Description of the task ▸ Your output should be the entries below, from the first line up to and including the line with "def Obligations.OutputAppendsItsOperand : Prop", reproduced exactly and with no other lines.

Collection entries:
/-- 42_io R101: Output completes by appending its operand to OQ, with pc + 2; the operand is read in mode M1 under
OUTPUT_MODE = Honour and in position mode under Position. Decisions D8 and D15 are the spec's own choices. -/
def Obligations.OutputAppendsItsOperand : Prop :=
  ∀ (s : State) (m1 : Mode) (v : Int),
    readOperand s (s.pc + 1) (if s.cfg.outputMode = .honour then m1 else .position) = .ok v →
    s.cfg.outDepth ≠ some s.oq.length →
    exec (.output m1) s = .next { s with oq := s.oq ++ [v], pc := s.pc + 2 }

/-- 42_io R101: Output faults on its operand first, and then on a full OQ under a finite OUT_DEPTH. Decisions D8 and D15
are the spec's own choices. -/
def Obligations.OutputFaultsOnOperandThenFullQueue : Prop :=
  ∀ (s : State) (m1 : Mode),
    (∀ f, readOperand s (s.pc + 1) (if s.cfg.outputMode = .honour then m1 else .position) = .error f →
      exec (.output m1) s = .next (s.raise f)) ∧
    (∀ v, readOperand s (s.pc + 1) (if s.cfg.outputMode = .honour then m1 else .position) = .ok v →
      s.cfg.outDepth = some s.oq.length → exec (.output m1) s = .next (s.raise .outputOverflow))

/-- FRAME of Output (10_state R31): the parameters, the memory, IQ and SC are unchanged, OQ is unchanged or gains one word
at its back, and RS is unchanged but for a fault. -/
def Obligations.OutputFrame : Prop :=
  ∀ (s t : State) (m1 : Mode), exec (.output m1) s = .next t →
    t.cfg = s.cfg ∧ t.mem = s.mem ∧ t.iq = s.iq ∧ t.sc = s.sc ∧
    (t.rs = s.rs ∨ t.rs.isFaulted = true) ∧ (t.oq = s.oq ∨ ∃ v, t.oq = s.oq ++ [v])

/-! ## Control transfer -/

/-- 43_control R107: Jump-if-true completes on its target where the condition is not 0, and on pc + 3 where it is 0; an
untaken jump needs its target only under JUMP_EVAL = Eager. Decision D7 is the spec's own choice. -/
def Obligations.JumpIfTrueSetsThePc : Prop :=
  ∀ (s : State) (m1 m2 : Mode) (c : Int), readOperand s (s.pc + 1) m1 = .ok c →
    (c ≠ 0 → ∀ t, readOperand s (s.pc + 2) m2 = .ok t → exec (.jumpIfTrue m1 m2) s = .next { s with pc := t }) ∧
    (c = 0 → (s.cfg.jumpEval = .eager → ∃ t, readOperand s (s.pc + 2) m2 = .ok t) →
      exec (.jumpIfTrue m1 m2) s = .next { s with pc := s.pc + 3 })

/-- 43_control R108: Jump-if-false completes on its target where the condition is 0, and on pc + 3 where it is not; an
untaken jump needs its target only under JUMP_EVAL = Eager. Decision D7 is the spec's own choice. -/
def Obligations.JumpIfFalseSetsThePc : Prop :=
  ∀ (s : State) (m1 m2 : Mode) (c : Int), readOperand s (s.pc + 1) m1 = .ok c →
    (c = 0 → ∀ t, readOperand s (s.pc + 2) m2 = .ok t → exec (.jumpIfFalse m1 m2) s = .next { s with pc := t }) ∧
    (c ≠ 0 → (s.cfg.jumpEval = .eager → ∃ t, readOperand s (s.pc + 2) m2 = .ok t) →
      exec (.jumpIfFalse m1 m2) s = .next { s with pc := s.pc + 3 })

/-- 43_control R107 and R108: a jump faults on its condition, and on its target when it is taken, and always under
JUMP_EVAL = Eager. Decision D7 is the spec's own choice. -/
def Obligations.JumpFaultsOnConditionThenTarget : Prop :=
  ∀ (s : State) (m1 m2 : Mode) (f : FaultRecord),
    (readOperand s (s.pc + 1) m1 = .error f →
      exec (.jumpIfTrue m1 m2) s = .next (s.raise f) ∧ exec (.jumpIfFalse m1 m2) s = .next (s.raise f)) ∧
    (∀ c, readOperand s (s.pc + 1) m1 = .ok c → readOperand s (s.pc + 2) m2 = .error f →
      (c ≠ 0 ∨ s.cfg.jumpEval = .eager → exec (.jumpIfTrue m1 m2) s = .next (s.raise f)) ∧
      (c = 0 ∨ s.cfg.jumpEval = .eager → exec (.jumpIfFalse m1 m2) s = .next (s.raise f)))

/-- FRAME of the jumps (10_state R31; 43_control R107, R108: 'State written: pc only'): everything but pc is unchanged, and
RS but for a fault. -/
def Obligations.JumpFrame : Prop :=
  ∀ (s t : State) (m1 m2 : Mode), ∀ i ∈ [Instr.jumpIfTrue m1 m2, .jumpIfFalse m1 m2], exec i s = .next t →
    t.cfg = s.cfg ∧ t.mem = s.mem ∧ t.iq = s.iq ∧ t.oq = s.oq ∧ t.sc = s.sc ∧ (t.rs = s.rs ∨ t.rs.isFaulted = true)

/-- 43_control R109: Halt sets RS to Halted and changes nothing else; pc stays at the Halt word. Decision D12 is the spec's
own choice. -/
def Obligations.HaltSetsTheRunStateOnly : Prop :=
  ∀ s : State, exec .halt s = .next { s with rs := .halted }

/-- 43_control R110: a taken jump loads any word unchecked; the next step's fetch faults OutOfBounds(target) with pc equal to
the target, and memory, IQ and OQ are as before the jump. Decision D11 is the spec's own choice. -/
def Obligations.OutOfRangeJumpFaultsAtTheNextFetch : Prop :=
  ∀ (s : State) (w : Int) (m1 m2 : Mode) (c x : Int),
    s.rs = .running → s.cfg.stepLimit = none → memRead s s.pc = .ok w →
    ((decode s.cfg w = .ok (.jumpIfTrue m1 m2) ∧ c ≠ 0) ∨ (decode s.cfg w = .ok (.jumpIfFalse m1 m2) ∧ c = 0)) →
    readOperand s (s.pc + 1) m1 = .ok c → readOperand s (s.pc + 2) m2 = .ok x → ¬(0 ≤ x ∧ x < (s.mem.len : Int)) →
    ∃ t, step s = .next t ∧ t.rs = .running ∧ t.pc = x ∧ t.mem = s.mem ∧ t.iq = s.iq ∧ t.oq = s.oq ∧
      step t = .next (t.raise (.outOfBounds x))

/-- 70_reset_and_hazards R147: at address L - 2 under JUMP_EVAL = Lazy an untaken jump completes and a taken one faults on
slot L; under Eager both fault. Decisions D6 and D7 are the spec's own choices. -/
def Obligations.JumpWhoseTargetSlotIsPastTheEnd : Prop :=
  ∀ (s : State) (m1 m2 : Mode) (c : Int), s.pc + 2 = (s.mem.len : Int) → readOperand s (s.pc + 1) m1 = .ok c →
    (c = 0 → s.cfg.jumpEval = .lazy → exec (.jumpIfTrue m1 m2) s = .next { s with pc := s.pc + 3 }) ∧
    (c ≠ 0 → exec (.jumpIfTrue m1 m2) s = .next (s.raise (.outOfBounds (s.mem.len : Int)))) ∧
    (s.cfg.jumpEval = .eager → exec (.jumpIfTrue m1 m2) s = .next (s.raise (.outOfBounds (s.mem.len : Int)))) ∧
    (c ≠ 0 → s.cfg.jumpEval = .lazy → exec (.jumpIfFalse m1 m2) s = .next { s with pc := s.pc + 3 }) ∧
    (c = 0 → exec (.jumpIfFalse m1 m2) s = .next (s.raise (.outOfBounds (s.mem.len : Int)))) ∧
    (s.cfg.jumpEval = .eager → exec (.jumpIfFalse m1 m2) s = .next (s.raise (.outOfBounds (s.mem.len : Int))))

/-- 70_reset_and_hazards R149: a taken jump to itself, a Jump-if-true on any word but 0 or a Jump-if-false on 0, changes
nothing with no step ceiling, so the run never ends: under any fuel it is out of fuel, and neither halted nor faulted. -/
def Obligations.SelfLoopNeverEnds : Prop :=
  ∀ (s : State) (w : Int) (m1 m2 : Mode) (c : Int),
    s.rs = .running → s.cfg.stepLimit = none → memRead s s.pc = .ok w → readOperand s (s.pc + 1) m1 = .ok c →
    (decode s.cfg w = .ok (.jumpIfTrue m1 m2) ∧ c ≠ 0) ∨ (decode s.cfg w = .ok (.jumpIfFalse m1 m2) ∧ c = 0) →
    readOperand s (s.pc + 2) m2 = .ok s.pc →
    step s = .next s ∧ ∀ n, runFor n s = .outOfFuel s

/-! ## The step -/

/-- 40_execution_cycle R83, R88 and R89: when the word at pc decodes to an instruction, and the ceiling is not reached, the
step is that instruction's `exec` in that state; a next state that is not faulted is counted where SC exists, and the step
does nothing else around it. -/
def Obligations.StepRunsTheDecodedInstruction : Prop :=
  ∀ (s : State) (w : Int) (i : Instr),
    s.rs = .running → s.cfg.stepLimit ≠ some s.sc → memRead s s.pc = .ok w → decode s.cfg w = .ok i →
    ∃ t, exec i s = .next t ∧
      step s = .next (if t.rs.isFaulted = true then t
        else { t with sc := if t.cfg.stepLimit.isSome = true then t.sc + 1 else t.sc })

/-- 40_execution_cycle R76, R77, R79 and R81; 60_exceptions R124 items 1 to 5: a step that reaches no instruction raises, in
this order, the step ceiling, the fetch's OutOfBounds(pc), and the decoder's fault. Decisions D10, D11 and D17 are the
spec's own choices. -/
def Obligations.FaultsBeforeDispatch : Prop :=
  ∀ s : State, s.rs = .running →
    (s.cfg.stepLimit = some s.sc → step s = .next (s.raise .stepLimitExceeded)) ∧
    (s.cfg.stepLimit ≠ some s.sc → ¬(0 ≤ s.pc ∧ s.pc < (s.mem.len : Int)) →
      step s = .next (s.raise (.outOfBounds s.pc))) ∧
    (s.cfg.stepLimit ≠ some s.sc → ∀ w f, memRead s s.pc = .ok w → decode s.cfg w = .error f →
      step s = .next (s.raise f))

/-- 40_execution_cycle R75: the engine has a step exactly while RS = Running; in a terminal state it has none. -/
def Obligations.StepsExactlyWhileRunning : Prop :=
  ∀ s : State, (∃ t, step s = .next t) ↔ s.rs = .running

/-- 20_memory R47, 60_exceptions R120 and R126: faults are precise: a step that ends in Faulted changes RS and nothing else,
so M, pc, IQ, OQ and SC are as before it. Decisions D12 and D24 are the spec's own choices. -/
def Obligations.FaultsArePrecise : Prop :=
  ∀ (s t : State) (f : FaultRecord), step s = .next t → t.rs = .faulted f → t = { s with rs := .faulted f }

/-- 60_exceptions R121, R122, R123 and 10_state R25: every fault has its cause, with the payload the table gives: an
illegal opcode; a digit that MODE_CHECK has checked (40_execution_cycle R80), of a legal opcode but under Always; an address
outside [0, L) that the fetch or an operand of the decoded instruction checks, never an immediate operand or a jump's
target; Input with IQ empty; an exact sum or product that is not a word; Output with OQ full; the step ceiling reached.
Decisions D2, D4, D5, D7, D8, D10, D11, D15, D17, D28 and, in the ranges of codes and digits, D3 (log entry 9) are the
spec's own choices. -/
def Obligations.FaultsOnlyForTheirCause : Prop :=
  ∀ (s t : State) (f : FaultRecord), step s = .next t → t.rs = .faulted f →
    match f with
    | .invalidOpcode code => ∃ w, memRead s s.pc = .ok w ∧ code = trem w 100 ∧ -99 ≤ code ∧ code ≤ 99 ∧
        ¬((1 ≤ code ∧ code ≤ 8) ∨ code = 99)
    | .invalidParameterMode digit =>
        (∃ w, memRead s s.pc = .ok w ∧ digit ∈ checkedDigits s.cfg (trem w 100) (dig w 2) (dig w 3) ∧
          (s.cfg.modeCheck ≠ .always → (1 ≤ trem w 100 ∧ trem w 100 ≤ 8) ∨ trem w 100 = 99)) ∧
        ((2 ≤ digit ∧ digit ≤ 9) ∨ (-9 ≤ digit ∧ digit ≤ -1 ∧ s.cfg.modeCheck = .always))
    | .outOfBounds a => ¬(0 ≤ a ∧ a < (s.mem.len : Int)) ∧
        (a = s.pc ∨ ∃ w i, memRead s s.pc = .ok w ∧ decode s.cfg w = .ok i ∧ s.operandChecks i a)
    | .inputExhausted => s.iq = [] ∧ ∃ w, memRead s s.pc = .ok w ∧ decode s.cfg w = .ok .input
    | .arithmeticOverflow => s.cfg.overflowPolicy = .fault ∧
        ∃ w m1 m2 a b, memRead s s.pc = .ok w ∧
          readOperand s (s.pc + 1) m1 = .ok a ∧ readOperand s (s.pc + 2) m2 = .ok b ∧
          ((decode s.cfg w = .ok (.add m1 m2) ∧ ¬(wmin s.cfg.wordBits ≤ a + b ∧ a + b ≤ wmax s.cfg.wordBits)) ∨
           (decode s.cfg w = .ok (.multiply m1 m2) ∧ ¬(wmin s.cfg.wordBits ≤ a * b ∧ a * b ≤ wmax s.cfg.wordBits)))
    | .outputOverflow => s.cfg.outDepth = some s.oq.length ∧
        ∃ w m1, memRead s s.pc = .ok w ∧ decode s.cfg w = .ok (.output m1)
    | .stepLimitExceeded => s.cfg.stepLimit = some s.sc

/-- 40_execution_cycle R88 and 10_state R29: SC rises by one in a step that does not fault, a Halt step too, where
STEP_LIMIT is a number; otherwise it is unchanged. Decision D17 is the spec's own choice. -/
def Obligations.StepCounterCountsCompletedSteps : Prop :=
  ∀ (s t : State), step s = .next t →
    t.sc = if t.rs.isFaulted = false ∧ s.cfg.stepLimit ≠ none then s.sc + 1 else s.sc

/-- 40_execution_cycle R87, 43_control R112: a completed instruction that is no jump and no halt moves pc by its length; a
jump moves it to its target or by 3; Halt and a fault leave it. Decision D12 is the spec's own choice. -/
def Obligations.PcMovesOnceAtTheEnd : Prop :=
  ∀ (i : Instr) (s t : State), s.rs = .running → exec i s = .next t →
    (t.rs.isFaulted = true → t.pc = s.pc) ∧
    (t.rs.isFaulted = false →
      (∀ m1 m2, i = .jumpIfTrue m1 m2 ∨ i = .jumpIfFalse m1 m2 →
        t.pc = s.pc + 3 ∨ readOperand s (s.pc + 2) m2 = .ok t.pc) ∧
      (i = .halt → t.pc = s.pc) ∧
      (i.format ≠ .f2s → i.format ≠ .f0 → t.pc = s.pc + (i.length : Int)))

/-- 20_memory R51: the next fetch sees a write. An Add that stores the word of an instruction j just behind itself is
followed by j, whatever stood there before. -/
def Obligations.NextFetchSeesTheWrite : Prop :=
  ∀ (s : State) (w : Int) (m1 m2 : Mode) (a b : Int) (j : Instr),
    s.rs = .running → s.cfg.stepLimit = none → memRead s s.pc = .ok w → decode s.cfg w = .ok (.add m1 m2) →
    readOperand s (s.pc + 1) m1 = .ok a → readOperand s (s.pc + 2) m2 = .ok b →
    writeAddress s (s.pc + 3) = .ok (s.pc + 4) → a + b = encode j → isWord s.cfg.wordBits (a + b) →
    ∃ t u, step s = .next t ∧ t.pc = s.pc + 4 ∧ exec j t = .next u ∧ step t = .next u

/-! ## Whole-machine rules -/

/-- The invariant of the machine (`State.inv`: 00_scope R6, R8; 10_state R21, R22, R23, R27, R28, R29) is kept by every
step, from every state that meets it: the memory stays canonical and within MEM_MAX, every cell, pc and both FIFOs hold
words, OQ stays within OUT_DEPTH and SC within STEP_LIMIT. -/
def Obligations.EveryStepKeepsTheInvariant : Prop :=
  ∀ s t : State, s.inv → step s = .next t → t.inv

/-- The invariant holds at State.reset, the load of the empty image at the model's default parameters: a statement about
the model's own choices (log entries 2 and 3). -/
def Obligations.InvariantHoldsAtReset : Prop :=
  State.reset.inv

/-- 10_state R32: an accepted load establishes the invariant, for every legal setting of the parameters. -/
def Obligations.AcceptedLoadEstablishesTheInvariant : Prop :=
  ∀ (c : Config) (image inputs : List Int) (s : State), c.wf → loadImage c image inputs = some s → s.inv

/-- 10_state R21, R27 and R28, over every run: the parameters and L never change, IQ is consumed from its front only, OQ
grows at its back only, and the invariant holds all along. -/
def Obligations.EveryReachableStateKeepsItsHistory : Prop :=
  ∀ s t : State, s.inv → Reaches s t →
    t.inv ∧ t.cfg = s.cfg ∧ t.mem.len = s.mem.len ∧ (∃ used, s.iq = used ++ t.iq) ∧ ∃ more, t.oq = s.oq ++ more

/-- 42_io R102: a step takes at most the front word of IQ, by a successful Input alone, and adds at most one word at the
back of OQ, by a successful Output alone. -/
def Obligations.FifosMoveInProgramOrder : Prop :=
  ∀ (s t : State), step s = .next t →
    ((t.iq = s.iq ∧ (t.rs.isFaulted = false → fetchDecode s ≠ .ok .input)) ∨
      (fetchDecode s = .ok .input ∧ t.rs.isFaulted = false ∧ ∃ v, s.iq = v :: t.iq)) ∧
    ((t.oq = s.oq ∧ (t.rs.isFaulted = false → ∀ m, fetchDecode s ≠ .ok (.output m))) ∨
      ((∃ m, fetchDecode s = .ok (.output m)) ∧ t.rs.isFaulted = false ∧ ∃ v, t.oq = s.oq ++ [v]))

Output ▸
/-- 42_io R101: Output completes by appending its operand to OQ, with pc + 2; the operand is read in mode M1 under
OUTPUT_MODE = Honour and in position mode under Position. Decisions D8 and D15 are the spec's own choices. -/
def Obligations.OutputAppendsItsOperand : Prop :=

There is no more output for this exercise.